From the beginning of time teenagers and adults have always had conflicts with each other. These conflicts occur most of the time because of the lack of communication between the teenager and the adult. The generation gap between the teenager and the adult can play a role in the problems they have communicating. The superior adult has the instinct that whatever the inferior teenager does can lead to bad things, and lectures the teenager about it. Most of the time teenagers have many other sources of advice they can listen to, and it seems that the adult can become the last resort or not a resort at all. The generation gap, the feeling of being inferior and superior, and the other sources of advice can play a big part in the problems teenagers and adults have communicating. Both parties have an equal role in communicating with each other. But the choice comes down to the two willing to take that particular role.
The generation gap between teenagers and adults plays a huge part in why they have problems communicating with each other. The adult who had a very different lifestyle and childhood then that of a teenager may have a different view on life. Things unheard of years ago to the adults can now have rational reasoning through the advance of technology. For a teenager to talk to an adult, on a subject that the adult has no idea on can almost become impossible. Still living in the last decade, adults may not correspond with the thinking of today’s youthful teenagers. The age difference between the teenager and the adult plays a huge role in the game of communicating between the two.
The superior adult has always had the impulse to contradict the ideas of the inferior teenager, and lecture the teenager on the teenager’s wrongful ways.
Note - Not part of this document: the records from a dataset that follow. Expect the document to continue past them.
/-- R67: Finalize mixes the total length; the sum never carries and is an OR; an empty tail adds nothing. -/
def Obligations.FinalizeMixesTheTotalLength : Prop :=
  (∀ (acc len : Word) (T : List Byte), T.length ≤ 3 →
    finalize acc len T = avalanche ((acc ^^^ scramble (padword T)) ^^^ add32 len (BitVec.ofNat 32 T.length))) ∧
  (∀ (len : Word) (T : List Byte), len.toNat % 4 = 0 → T.length ≤ 3 →
    (add32 len (BitVec.ofNat 32 T.length)).toNat = len.toNat + T.length ∧
    add32 len (BitVec.ofNat 32 T.length) = len ||| BitVec.ofNat 32 T.length) ∧
  (∀ acc len : Word, finalize acc len [] = avalanche (acc ^^^ len)) ∧
  finalize 0 0 [] = 0 ∧ finalize 0 0 [0x00] = 0x514E28B7 ∧ finalize 0 0 [0x61] = 0x3C2569B2 ∧
  finalize 0x86A7049E 4 [] = 0x43ED676A

/-- R68: for every byte sequence the digest is a bijection of the seed. For 2^32 bytes or more, where R87 gives no digest
(U1), the statement is about the value the model's function has there (log 16), not about the hardware. -/
def Obligations.DigestIsABijectionOfTheSeed : Prop :=
  ∀ B : List Byte, Function.Bijective fun s => digest s B

/-! ### Control commands and reset -/

/-- R70: INIT. -/
def Obligations.InitLoadsTheSeedAndBeginsFresh : Prop :=
  (∀ w : CmdWord, opOf w = 0b1000 → decode w = .command (.init (w.extractLsb' 0 32))) ∧
  (∀ (s : State) (seed : Word), exec (.init seed) s = .next { s with block :=
    { seed := seed, acc := seed, len := 0, cnt := 0, tail := [], ovf := false, ill := s.block.ill } }) ∧
  (∀ s : State, exec (.init s.block.seed) s = exec .start s) ∧
  (∀ (s : State) (x y : Word), execAll [.init x, .init y] s = exec (.init y) s) ∧
  (∀ (s : State) (seed : Word), ∃ t, execAll [.init seed, .fin] s = .next t ∧
    t.rspQueue = s.rspQueue ++ [(avalanche seed).setWidth 64])

/-- R71: START. -/
def Obligations.StartBeginsFreshWithTheStoredSeed : Prop :=
  (∀ w : CmdWord, opOf w = 0b1001 → decode w = .command .start) ∧
  (∀ s : State, exec .start s = .next { s with block :=
    { seed := s.block.seed, acc := s.block.seed, len := 0, cnt := 0, tail := [], ovf := false, ill := s.block.ill } }) ∧
  exec .start State.reset = .next State.reset ∧
  (∀ (s : State) (b : Byte) (seed : Word), ∃ t,
    execAll [.init seed, .wr1 b, .fin, .start, .wr1 b, .fin] s = .next t ∧
      ∃ v, t.rspQueue = s.rspQueue ++ [v, v])

/-- R72: the state after INIT depends on the seed alone (but for ILL); `HASH s, B` and, after it, `REHASH B` respond
with one and the same value from every earlier state. -/
def Obligations.HashDependsOnSeedAndBytesAlone : Prop :=
  (∀ (seed : Word) (s s' : State), ∃ t t', exec (.init seed) s = .next t ∧ exec (.init seed) s' = .next t' ∧
    { t.block with ill := false } = { t'.block with ill := false }) ∧
  (∀ (s : State) (seed : Word) (B : List Byte), B.length < 2 ^ 32 →
    ∃ t, execAll (hashCommands seed B) s = .next t ∧ t.block.seed = seed ∧ t.block.ovf = false ∧
      t.rspQueue = s.rspQueue ++ [(digest seed B).setWidth 64]) ∧
  (∀ (s : State) (B : List Byte), B.length < 2 ^ 32 →
    ∃ t, execAll (rehashCommands B) s = .next t ∧ t.block.seed = s.block.seed ∧ t.block.ovf = false ∧
      t.rspQueue = s.rspQueue ++ [(digest s.block.seed B).setWidth 64])

/-- R23: the state after hardware reset. -/
def Obligations.ResetIsFreshZero : Prop :=
  State.reset.block =
    { seed := 0x00000000, acc := 0x00000000, len := 0x00000000, cnt := 0, tail := [], ovf := false, ill := false } ∧
  State.reset.block.status = 0b0000 ∧ State.reset.block.IsFresh 0 ∧
  exec (.init 0x00000000) State.reset = .next State.reset

/-- R105: hardware reset brings the block to the reset state, drops undelivered responses, performs nothing of a
command it cuts off, and clears ILL. That what the host has got back and the index of the free value go on is the
model's choice (logs 3, 5, 6). -/
def Obligations.HardwareResetRestoresTheBlock : Prop :=
  ∀ (s : State) (cutOff : Option CmdWord) (rest : List HostMove), s.inputs = .assertReset cutOff :: rest →
    step s = .next
      { block :=
          { seed := 0, acc := 0, len := 0, cnt := 0, tail := [], ovf := false, ill := false }
        inputs := rest
        rspQueue := []
        observed := s.observed
        draws := s.draws }

/-- R107: `INIT 0` restores every item but ILL; START restores every item but SEED, ILL and (since ACC gets SEED, R71)
ACC. -/
def Obligations.InitZeroRestoresAllButIll : Prop :=
  ∀ s : State,
    (∃ t, exec (.init 0x00000000) s = .next t ∧ t.block = { State.reset.block with ill := s.block.ill }) ∧
    (∃ t, exec .start s = .next t ∧
      t.block = { State.reset.block with seed := s.block.seed, acc := s.block.seed, ill := s.block.ill })

/-! ### Write commands -/

/-- R76: Absorb, line by line of the rule's pseudocode, is the state change every write command makes. -/
def Obligations.AbsorbFollowsThePseudocode : Prop :=
  (∀ (i : Instr) (s : State), isWrite i = true →
    (carried i).length ≤ 4 ∧ exec i s = .next { s with block := s.block.absorb (carried i) }) ∧
  ∀ (b : Block) (X : List Byte), b.tail.length ≤ 3 → X.length ≤ 4 →
    let S := b.tail ++ X
    b.absorb X =
      if 4 ≤ S.length then
        { b with
          acc := fold b.acc (le32 (S.getD 0 0) (S.getD 1 0) (S.getD 2 0) (S.getD 3 0))
          ovf := if b.len = 0xFFFFFFFC then true else b.ovf
          len := add32 b.len 4
          tail := S.drop 4
          cnt := BitVec.ofNat 2 (S.length - 4) }
      else { b with tail := S, cnt := BitVec.ofNat 2 S.length }

/-- R75: WR0 changes nothing, wherever it stands. (Results are compared where no FIN under OVF drew a free value, R86.) -/
def Obligations.Wr0ChangesNothing : Prop :=
  (∀ w : CmdWord, opOf w = 0b0000 → decode w = .command .wr0) ∧
  (∀ s : State, blockOk s.block = true → exec .wr0 s = .next s) ∧
  (∀ (s : State) (is : List Instr), blockOk s.block = true → ∃ t u, execAll is s = .next t ∧
    execAll (.wr0 :: is) s = .next u ∧ u.block = t.block ∧ (t.draws = s.draws → u = t))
The more mature adult thinks that he or she has more knowledge than the younger teenager and sees that the teenager may benefit from the lecture. This gives a feeling of uneasiness in the teenager and makes them very irritable. Many verbal conflicts have aroused after the adult has given his or her point of view in the lecture. The adult often times makes the teenager feel inferior to him or her in the lectures. The teenager feeling inferior, who has a lot on his mind, may not express what he or she really feels to the adult. This state of feeling inferior and superior between the teenager and adult does not help solve the problems they have communicating.
Teenagers talk to so many friends about things they have in common with, it makes talking to an adult like taking to a person on the other side of the planet. Teenagers have so many other options on expressing what they think, that it seems very difficult talking to an adult. The teenager could always first go to a close friend of theirs if they had something on their mind. Teenagers going to adults for help can lead to more problems because the two may not agree on the same thing. This example goes the same way with an adult. If an adult has something on his or her mind and has to express it some way, he or she will go to another adult who would have the same ideas on it. The lack of respect they have for one another can explain the problems they have in communication.
Problems and conflicts occur all the time among teenagers and adults. The hurdle of communication can sometimes become the hardest obstacle teenagers and adults have to overcome. The trouble of the two communicating can lead to a very tough relationship or lead to no relationship at all between the two. The two must try to have better communication with one another if they want to improve the relationship between them. The leading responsibility for this problem can have something to do with the generation gap of the two, the feeling of inferior and superior, and the abundant sources of advice. One person cannot fight the communication battle alone. With the help of both sides this war on communication can lead to a victory for both teenagers and adults.